Action item: Below are entries; copy exactly the lines from the one with "def State.adselRead (s" through the one with "(R127, R131) -/", both included, and leave out the rest.

Data extracts:
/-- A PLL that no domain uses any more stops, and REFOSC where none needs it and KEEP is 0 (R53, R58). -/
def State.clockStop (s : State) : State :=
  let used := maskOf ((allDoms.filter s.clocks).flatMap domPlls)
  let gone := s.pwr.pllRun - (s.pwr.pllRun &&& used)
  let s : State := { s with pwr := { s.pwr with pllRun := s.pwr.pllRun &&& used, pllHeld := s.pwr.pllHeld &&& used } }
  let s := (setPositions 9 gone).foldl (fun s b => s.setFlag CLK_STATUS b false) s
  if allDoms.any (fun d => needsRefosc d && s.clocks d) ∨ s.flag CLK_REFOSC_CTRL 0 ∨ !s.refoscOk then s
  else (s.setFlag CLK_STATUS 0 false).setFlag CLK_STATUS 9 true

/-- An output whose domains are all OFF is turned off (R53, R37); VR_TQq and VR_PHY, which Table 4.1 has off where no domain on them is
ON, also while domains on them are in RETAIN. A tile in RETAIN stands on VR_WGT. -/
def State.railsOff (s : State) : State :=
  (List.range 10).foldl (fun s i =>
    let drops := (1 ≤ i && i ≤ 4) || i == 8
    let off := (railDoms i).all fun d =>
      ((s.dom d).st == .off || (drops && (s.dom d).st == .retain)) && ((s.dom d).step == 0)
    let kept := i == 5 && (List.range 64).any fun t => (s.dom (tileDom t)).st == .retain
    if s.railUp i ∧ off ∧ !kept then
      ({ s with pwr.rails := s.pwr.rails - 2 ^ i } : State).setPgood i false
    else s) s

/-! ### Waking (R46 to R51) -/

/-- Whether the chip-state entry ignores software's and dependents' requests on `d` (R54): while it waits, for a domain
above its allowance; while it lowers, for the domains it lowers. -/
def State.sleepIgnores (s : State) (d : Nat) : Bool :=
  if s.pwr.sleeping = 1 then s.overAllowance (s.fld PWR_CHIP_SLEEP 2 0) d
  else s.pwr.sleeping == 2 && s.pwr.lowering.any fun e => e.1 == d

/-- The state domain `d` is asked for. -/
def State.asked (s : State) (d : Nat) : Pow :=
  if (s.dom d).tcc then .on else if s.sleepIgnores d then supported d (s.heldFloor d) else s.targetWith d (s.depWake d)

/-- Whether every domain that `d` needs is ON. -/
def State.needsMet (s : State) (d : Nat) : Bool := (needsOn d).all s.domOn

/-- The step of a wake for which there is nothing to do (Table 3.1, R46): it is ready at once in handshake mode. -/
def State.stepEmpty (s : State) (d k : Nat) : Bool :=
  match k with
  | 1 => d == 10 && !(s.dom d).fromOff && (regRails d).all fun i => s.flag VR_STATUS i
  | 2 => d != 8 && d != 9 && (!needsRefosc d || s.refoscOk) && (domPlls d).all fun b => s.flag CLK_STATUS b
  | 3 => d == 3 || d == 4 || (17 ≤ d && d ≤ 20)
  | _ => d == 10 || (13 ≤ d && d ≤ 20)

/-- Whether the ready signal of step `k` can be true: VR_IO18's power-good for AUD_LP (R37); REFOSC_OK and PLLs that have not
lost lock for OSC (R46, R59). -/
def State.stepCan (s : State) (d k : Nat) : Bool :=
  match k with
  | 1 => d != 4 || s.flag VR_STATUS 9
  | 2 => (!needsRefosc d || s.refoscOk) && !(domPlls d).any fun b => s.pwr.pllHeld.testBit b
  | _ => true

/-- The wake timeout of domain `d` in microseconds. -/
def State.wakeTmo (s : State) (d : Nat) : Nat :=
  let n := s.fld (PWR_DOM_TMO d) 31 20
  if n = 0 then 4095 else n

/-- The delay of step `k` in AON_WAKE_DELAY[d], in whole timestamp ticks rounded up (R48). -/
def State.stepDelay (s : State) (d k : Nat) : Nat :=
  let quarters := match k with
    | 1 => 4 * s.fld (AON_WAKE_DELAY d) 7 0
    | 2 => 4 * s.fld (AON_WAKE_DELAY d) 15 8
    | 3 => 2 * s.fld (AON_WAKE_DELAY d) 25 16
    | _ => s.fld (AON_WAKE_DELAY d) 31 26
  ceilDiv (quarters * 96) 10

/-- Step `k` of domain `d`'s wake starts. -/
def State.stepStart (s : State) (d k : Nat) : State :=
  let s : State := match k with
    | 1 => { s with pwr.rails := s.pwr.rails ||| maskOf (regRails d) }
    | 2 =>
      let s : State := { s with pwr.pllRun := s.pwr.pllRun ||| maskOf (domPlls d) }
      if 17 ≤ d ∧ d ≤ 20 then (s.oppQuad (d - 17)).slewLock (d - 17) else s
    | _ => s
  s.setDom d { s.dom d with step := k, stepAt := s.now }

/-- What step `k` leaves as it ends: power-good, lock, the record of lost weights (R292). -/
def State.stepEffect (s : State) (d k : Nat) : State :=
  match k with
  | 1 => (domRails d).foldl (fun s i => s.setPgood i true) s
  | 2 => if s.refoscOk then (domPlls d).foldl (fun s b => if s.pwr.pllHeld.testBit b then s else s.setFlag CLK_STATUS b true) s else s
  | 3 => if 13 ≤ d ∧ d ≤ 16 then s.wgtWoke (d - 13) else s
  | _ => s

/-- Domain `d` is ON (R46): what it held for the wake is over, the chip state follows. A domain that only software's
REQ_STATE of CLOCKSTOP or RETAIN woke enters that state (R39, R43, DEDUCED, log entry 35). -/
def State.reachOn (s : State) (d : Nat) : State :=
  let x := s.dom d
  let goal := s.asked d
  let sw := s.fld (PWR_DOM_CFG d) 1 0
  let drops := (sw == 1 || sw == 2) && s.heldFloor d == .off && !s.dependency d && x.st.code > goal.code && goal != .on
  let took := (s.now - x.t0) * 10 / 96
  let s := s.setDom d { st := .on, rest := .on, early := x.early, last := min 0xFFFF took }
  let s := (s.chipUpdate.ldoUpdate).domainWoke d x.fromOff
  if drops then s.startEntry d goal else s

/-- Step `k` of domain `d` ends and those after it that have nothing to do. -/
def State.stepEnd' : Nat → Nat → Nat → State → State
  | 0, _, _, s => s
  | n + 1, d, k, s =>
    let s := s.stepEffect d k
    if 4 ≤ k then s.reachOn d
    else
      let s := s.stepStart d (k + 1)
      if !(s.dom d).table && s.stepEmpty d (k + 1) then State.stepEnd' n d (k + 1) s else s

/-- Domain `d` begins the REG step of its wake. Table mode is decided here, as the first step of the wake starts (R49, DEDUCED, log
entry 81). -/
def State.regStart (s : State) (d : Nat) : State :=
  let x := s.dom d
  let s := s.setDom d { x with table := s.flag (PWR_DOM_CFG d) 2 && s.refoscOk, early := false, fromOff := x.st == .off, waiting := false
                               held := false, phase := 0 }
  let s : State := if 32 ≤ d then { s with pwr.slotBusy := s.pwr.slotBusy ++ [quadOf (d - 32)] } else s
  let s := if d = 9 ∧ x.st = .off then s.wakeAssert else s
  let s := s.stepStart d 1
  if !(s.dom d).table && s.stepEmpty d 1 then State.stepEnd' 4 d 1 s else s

--

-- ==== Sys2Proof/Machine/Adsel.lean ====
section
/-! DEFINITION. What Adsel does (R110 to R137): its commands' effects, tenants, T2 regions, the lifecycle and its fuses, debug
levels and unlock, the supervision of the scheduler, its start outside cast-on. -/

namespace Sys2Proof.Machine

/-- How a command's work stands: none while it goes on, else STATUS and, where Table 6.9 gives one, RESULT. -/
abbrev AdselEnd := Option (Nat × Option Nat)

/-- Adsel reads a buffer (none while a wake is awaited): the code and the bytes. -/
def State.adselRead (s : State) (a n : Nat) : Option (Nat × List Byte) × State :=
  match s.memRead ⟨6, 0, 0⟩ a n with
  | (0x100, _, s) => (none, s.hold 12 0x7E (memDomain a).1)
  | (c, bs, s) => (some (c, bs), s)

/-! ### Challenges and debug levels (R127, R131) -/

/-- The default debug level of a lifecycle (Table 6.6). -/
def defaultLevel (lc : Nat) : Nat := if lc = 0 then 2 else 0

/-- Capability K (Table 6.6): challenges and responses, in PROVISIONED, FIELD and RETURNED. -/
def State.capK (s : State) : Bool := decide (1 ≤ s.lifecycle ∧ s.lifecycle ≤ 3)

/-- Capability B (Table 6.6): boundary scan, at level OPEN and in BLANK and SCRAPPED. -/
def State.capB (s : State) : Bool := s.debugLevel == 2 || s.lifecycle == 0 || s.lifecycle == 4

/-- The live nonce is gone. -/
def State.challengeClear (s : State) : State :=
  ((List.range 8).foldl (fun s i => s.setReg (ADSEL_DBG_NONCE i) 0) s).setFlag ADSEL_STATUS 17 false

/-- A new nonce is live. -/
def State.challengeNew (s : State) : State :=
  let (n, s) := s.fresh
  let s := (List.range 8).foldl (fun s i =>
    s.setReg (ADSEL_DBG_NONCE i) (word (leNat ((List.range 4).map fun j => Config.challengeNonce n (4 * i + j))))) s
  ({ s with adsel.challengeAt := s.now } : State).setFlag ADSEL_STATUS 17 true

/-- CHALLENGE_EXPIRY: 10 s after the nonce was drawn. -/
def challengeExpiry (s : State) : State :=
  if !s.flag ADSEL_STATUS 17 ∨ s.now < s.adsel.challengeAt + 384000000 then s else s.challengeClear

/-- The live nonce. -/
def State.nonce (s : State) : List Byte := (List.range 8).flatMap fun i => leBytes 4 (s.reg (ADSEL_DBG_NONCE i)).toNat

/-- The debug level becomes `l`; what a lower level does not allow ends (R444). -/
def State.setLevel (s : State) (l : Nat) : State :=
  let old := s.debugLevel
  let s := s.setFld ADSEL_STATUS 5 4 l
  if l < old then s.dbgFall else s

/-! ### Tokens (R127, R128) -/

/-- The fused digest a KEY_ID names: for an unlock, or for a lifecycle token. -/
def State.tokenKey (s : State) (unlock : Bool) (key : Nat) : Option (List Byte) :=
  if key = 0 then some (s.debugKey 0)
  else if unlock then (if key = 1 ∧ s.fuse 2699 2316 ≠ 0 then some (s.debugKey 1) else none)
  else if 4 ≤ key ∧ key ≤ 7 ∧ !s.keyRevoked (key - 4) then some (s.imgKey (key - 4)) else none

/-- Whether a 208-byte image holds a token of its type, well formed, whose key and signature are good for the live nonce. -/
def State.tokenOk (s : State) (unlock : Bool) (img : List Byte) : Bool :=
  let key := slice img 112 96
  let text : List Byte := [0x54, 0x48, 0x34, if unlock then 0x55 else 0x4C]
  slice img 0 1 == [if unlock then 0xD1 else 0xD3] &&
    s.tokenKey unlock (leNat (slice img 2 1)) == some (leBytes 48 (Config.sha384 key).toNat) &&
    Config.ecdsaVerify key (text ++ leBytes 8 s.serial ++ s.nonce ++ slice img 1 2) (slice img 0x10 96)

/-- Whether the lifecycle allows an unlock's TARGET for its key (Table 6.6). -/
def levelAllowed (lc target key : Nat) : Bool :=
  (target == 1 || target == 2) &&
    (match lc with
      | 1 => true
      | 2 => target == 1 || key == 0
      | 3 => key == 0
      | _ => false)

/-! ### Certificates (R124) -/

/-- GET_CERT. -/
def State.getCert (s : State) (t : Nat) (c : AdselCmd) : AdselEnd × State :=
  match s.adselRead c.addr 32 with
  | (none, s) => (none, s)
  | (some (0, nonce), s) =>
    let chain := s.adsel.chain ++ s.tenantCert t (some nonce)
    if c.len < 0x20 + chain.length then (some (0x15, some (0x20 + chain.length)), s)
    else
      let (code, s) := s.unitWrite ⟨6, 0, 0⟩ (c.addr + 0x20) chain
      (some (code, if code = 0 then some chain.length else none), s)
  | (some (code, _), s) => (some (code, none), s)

Written solution:
def State.adselRead (s : State) (a n : Nat) : Option (Nat × List Byte) × State :=
  match s.memRead ⟨6, 0, 0⟩ a n with
  | (0x100, _, s) => (none, s.hold 12 0x7E (memDomain a).1)
  | (c, bs, s) => (some (c, bs), s)

/-! ### Challenges and debug levels (R127, R131) -/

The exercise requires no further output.